Stored data entries:
-- ==== Sys2Proof/Laws/PerInstr.lean ====
section
/-! SUPPORT. One family of statements by instruction: an instruction is well formed in the slots of one class only (R93-R99). -/
namespace Sys2Proof.Laws

/-- The class of a slot: S, V, F, M, X, L or K. -/
def slotClass : Slot → Nat
  | .s0 => 0 | .s1 => 0 | .v0 => 1 | .v1 => 1 | .v2 => 1 | .f => 2 | .m0 => 3 | .m1 => 3 | .x => 4 | .l => 5 | .k => 6

/-- The slots that take an instruction are of one class. -/
def Place.Statement (i : Instr) : Prop :=
  ∀ sl sl' : Slot, fieldsOk sl i = true → fieldsOk sl' i = true → slotClass sl = slotClass sl'

theorem place_of {i : Instr} {p : Slot → Bool} (h : ∀ sl, fieldsOk sl i = true → p sl = true)
    (hp : ∀ sl sl', p sl = true → p sl' = true → slotClass sl = slotClass sl') : Place.Statement i :=
  fun sl sl' a b => hp sl sl' (h sl a) (h sl' b)

theorem class_isS (sl sl' : Slot) (h : isS sl = true) (h' : isS sl' = true) : slotClass sl = slotClass sl' := by
  cases sl <;> cases sl' <;> first | rfl | (exact Bool.noConfusion h) | (exact Bool.noConfusion h')
theorem class_isV (sl sl' : Slot) (h : isVSlot sl = true) (h' : isVSlot sl' = true) : slotClass sl = slotClass sl' := by
  cases sl <;> cases sl' <;> first | rfl | (exact Bool.noConfusion h) | (exact Bool.noConfusion h')
theorem class_isM (sl sl' : Slot) (h : isM sl = true) (h' : isM sl' = true) : slotClass sl = slotClass sl' := by
  cases sl <;> cases sl' <;> first | rfl | (exact Bool.noConfusion h) | (exact Bool.noConfusion h')
theorem class_eq (y : Slot) : ∀ sl sl', (sl == y) = true → (sl' == y) = true → slotClass sl = slotClass sl' := by
  intro sl sl' h h'
  rw [eq_of_beq h, eq_of_beq h']

theorem place_event {i : Instr} (h : ∀ sl, fieldsOk sl i = false) : Place.Statement i :=
  fun sl _ a _ => by rw [h sl] at a; cases a

theorem left2 {a b : Bool} (h : (a && b) = true) : a = true := (Bool.and_eq_true_iff.1 h).1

(Exercise aim) Output nothing but the number of lines in the data containing the string "fieldsOk".

(Written answer) 3